[Dot] [MFMA] [FMA] Update Dot implementation to support upstream tests #260

binarman · 2023-07-13T10:58:27Z

This PR adds:

support of FP16 outputs for MFMA dot operations
fallback to FMA implementation in case MFMA can not handle input sizes

zhanglx13 · 2023-07-13T16:25:28Z

@micmelesse Can you try this PR to see if it resolve the issue in test_core?

binarman · 2023-07-13T19:24:38Z

Yes, It is fixing the issue, I'll move tests to test_core_amd.py soon

micmelesse · 2023-07-24T03:40:01Z

python/test/unit/language/test_core_amd.py

-@pytest.mark.parametrize("M, N, K, num_warps, col_a, col_b, epilogue, allow_tf32, dtype",
-                         [(*shape, 2, False, False, epilogue, allow_tf32, dtype)
+@pytest.mark.parametrize("M, N, K, num_warps, col_a, col_b, epilogue, allow_tf32, in_dtype, out_dtype",
+                         [(*shape, 2, False, False, epilogue, allow_tf32, in_dtype, out_dtype)
                          for shape in [(64, 64, 64), (32, 32, 32)]


Why are we not testing (16,16,16)? It is in upstream and when I try it I get a segfault.

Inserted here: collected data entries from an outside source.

/-- The Cloche is sealed (R54, R475): nothing but the commands that are its own changes any of its state, time passing apart. -/
def Obligations.ClocheSealed : Prop :=
  (∀ (c : Instr) (s t : State), Claims.forCloche c = false → exec c s = .next t → t.cloche = s.cloche) ∧
  (∀ s t : State, s.pending = [] → step s = .next t → t.cloche = s.cloche.tick)

/-- Fuses only gain (R495, R501, R504): no step lowers a rollback counter, and none takes the life cycle back. -/
def Obligations.FusesOnlyGain : Prop :=
  ∀ s t : State, step s = .next t → s.sec.otp.firstSvn ≤ t.sec.otp.firstSvn ∧ s.sec.otp.mainSvn ≤ t.sec.otp.mainSvn ∧
    (s.sec.otp.lc ≤ 6 → s.sec.otp.lc ≤ t.sec.otp.lc ∧ t.sec.otp.lc ≤ 6)

/-- Nothing of the dies but ports of two edge ends differs. -/
def Claims.portsOnly (s t : State) (a b : Nat × Nat) : Prop :=
  ∀ k, (t.die k) = { s.die k with ports := (t.die k).ports } ∧
    ∀ j, (k, j) ≠ a → (k, j) ≠ b → (t.die k).port j = (s.die k).port j

/-- Trellis packets (R60 to R63). A packet of its source die for another die leaves by the port of R60's route, and a request then
waits for its response; one that arrives with a good header and is for another die is sent on by its route; one whose route has
no port that is up, or that names no die, is discarded; a response that arrives at its die ends its request, or is late and
counted; a bad header is discarded, counted on the port it came in by, and raised on its die; a request not answered in time is
dropped, counted and raised, and its issuer sees its read fail. A packet that its port does not hold, and a timer that has not run out,
change nothing. -/
def Obligations.TrellisPackets : Prop :=
  (∀ (s : State) (site : Fin 7) (p : TPkt), p.src = site.val → crc16 p.hdr = p.crc.toNat → p.dst ≠ site.val →
    exec (.trellisPacket site none p) s = .next { s with trellis := { s.trellis with
      waiting := if p.cls = .request then ⟨p.txn, p.src, p.dst, p.isRead, p.issuer, s.ltu⟩ :: s.trellis.waiting else s.trellis.waiting
      vcs := if p.dst < 7 ∧ ((s.die site.val).port (routePort site.val p.dst)).state = .up
        then s.trellis.vcs ++ [⟨site.val, routePort site.val p.dst, p.cls, p.src, p.dst, p.txn⟩] else s.trellis.vcs } }) ∧
  (∀ (s : State) (site : Fin 7) (q : Fin 4) (p : TPkt) (v : TrellisHeld), q.val < portsOf site.val →
    s.trellis.vcs.find? (fun v => v.site = (peerOf site.val q.val).1 && v.port = (peerOf site.val q.val).2 && v.cls = p.cls) = some v →
    v.src = p.src → v.dst = p.dst → v.txn = p.txn → crc16 p.hdr = p.crc.toNat → p.dst ≠ site.val →
    ∃ t, exec (.trellisPacket site (some q) p) s = .next t ∧ t = { s with dies := t.dies, trellis := t.trellis } ∧
      t.trellis = { s.trellis with vcs := s.trellis.vcs.erase v ++
        (if p.dst < 7 ∧ ((s.die site.val).port (routePort site.val p.dst)).state = .up
          then [⟨site.val, routePort site.val p.dst, p.cls, p.src, p.dst, p.txn⟩] else []) } ∧
      Claims.portsOnly s t (site.val, q.val) (site.val, q.val) ∧
      (t.die site.val).port q.val = { (s.die site.val).port q.val with retry := satAdd 32 ((s.die site.val).port q.val).retry p.retries }) ∧
  (∀ (s : State) (site : Fin 7) (q : Fin 4) (p : TPkt) (v : TrellisHeld), q.val < portsOf site.val →
    s.trellis.vcs.find? (fun v => v.site = (peerOf site.val q.val).1 && v.port = (peerOf site.val q.val).2 && v.cls = p.cls) = some v →
    v.src = p.src → v.dst = p.dst → v.txn = p.txn → crc16 p.hdr = p.crc.toNat → p.dst = site.val →
    ∃ t, exec (.trellisPacket site (some q) p) s = .next t ∧ t = { s with dies := t.dies, trellis := t.trellis } ∧
      t.trellis = (if p.cls = .response then
          match s.trellis.waiting.find? (fun w => w.txn = p.txn) with
          | some w => { s.trellis with vcs := s.trellis.vcs.erase v, waiting := s.trellis.waiting.erase w }
          | none => { s.trellis with vcs := s.trellis.vcs.erase v, lateResp := s.trellis.lateResp + 1 }
        else { s.trellis with vcs := s.trellis.vcs.erase v }) ∧
      Claims.portsOnly s t (site.val, q.val) (site.val, q.val) ∧
      (t.die site.val).port q.val = { (s.die site.val).port q.val with retry := satAdd 32 ((s.die site.val).port q.val).retry p.retries }) ∧
  (∀ (s : State) (site : Fin 7) (q : Fin 4) (p : TPkt) (v : TrellisHeld), q.val < portsOf site.val →
    s.trellis.vcs.find? (fun v => v.site = (peerOf site.val q.val).1 && v.port = (peerOf site.val q.val).2 && v.cls = p.cls) = some v →
    v.src = p.src → v.dst = p.dst → v.txn = p.txn → crc16 p.hdr ≠ p.crc.toNat →
    ∃ t, exec (.trellisPacket site (some q) p) s = .next t ∧ t = { s with dies := t.dies, trellis := t.trellis, fcl := t.fcl } ∧
      t.trellis = { s.trellis with vcs := s.trellis.vcs.erase v } ∧
      Claims.portsOnly s t (site.val, q.val) (site.val, q.val) ∧
      (t.die site.val).port q.val = { (s.die site.val).port q.val with
        retry := satAdd 32 ((s.die site.val).port q.val).retry p.retries
        hdrCheck := satAdd 32 ((s.die site.val).port q.val).hdrCheck 1 } ∧
      t.fcl = (s.raise (trellisSrc site.val 0)).fcl) ∧
  (∀ (s : State) (txn : Nat) (w : TrellisReq), s.trellis.waiting.find? (fun x => x.txn = txn) = some w →
    w.sent + 100 * s.trellis.timeoutUs < s.ltu →
    let u := ({ s with trellis := { s.trellis with waiting := s.trellis.waiting.erase w } }.updDie w.src
      (fun d => { d with trellisTimeouts := satAdd 16 d.trellisTimeouts 1 })).raise (trellisSrc w.src 1)
    (w.isRead = false ∨ w.issuer = none → exec (.trellisTimeout txn) s = .next u) ∧
    (w.isRead = true → ∀ tl th n, w.issuer = some (.core tl th n) →
      exec (.trellisTimeout txn) s = .next (u.failCmd tl.val Stat.trellisTimeout)) ∧
    (w.isRead = true → ∀ h, w.issuer = some (.control h) → exec (.trellisTimeout txn) s = .next (u.ctlFail h mopLoad)) ∧
    (w.isRead = true → ∀ ag, (∃ e c, ag = .dma e c) ∨ (∃ t c, ag = .tileDma t c) → w.issuer = some ag →
      exec (.trellisTimeout txn) s = .next (u.dmaFail ag Stat.trellisTimeout 0))) ∧
  (∀ (s : State) (site : Fin 7) (p : TPkt),
    (p.src ≠ site.val → exec (.trellisPacket site none p) s = .next s) ∧
    (p.src = site.val → crc16 p.hdr ≠ p.crc.toNat →
      ∃ t, exec (.trellisPacket site none p) s = .next t ∧ t = { s with trellis := t.trellis, fcl := t.fcl } ∧
        t.trellis.vcs = s.trellis.vcs ∧ t.fcl = (s.raise (trellisSrc site.val 0)).fcl)) ∧
  (∀ (s : State) (site : Fin 7) (q : Fin 4) (p : TPkt),
    (portsOf site.val ≤ q.val ∨ ∀ v ∈ s.trellis.vcs, ¬(v.site = (peerOf site.val q.val).1 ∧ v.port = (peerOf site.val q.val).2 ∧
      v.cls = p.cls ∧ v.src = p.src ∧ v.dst = p.dst ∧ v.txn = p.txn)) → exec (.trellisPacket site (some q) p) s = .next s) ∧
  (∀ (s : State) (txn : Nat), (∀ w ∈ s.trellis.waiting, w.txn = txn → s.ltu ≤ w.sent + 100 * s.trellis.timeoutUs) →
    exec (.trellisTimeout txn) s = .next s)

/-- Trellis ports and the DIE block's registers (R64, R79 to R83): a lost module narrows its edge at both ends, and the last one
fails it; a port retrains; counters clear; nothing else changes. -/
def Obligations.TrellisPorts : Prop :=
  (∀ (s : State) (site : Fin 7) (port : Fin 4), port.val < portsOf site.val → ((s.die site.val).port port.val).modulesUp ≠ 0 →
    ∃ t, exec (.trellisModuleFail site port) s = .next t ∧ t = { s with dies := t.dies, fcl := t.fcl } ∧
      Claims.portsOnly s t (site.val, port.val) (peerOf site.val port.val) ∧
      (∀ k j, (k, j) = (site.val, port.val) ∨ (k, j) = peerOf site.val port.val → (t.die k).port j = { (s.die k).port j with
        modulesUp := ((s.die k).port j).modulesUp - 1
        state := if ((s.die k).port j).modulesUp ≤ 1 then .failed else ((s.die k).port j).state }) ∧
      t.fcl = (s.raise (trellisSrc site.val (if ((s.die site.val).port port.val).modulesUp = 1 then 3 else 2))).fcl) ∧
  (∀ (s : State) (site : Fin 7) (port : Fin 4), s.live = true → port.val < portsOf site.val →
    ∃ t, exec (.portRetrain site port) s = .next t ∧ t = { s with dies := t.dies } ∧
      Claims.portsOnly s t (site.val, port.val) (site.val, port.val) ∧
      (t.die site.val).port port.val = { (s.die site.val).port port.val with retrain := true }) ∧
  (∀ (s : State) (site : Fin 7) (port : Fin 4) (restored : Nat), port.val < portsOf site.val →
    ((s.die site.val).port port.val).retrain = true →
    ∃ t, exec (.portRetrainDone site port restored) s = .next t ∧ t = { s with dies := t.dies } ∧
      Claims.portsOnly s t (site.val, port.val) (peerOf site.val port.val) ∧
      (∀ k j, (k, j) = (site.val, port.val) ∨ (k, j) = peerOf site.val port.val → (t.die k).port j = { (s.die k).port j with
        retrain := if (k, j) = (site.val, port.val) then false else ((s.die k).port j).retrain
        modulesUp := Nat.min (modulesFitted site.val port.val) (((s.die k).port j).modulesUp + restored)
        state := if ((s.die k).port j).state = .failed ∧ 0 < restored then .up else ((s.die k).port j).state })) ∧
  (∀ (s : State) (site : Fin 7) (port : Fin 4), s.live = true → port.val < portsOf site.val →
    ∃ t, exec (.portCntClr site port) s = .next t ∧ t = { s with dies := t.dies } ∧
      Claims.portsOnly s t (site.val, port.val) (site.val, port.val) ∧
      (t.die site.val).port port.val = { (s.die site.val).port port.val with hdrCheck := 0, retry := 0 }) ∧
  (∀ (s : State) (v : BitVec 32), s.live = true →
    exec (.trellisTimeoutWrite v) s = .next (if 200 ≤ bits v.toNat 0 14 ∧ bits v.toNat 0 14 ≤ 10000
      then { s with trellis := { s.trellis with timeoutUs := bits v.toNat 0 14 } } else s)) ∧
  (∀ (s : State) (site : Fin 7) (v : BitVec 32), s.live = true →
    ∃ t, exec (.dieErrclr site v) s = .next t ∧ t = { s with dies := t.dies } ∧
      t.die site.val = (if v.getLsbD 0 then { s.die site.val with tableCheck := 0, trellisTimeouts := 0, addrViolations := 0 }
        else s.die site.val) ∧
      ∀ k, k ≠ site.val → t.die k = s.die k)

If you are running them on MI100/200 GPU, it tries to use MFMA instructions with minimal M/N size of 32.

@micmelesse
Upd. I've added workaround with FMA instructions, so 16x16x16 tests work

binarman · 2023-07-26T14:11:58Z

python/triton/language/semantic.py

+        if ret_cast_scalar_ty == tl.float16:
+            _0 = builder.create_splat(builder.get_fp16(0), [M, N])
+        else:
+            _0 = builder.create_splat(builder.get_fp32(0), [M, N])
        ret_ty = tl.block_type(ret_cast_scalar_ty, [M, N])
        ret = tl.tensor(builder.create_dot(lhs.handle, rhs.handle, _0, allow_tf32),
                        ret_ty)
        return cast(ret, ret_scalar_ty, builder)
+    if is_hip() and mfma_supported(M, N, lhs.type.shape[1], allow_tf32, ret_scalar_ty) and ret_scalar_ty.primitive_bitwidth < 32:
+        if lhs.type.scalar.is_int():
+            ret_dot_scalar_ty = tl.int32
+            _0 = builder.create_splat(builder.get_int32(0), [M, N])
+        else:
+            ret_dot_scalar_ty = tl.float32
+            _0 = builder.create_splat(builder.get_fp32(0), [M, N])
+        ret_ty = tl.block_type(ret_dot_scalar_ty, [M, N])
+        ret = tl.tensor(builder.create_dot(lhs.handle, rhs.handle, _0, allow_tf32),
+                        ret_ty)
+        return cast(ret, ret_scalar_ty, builder)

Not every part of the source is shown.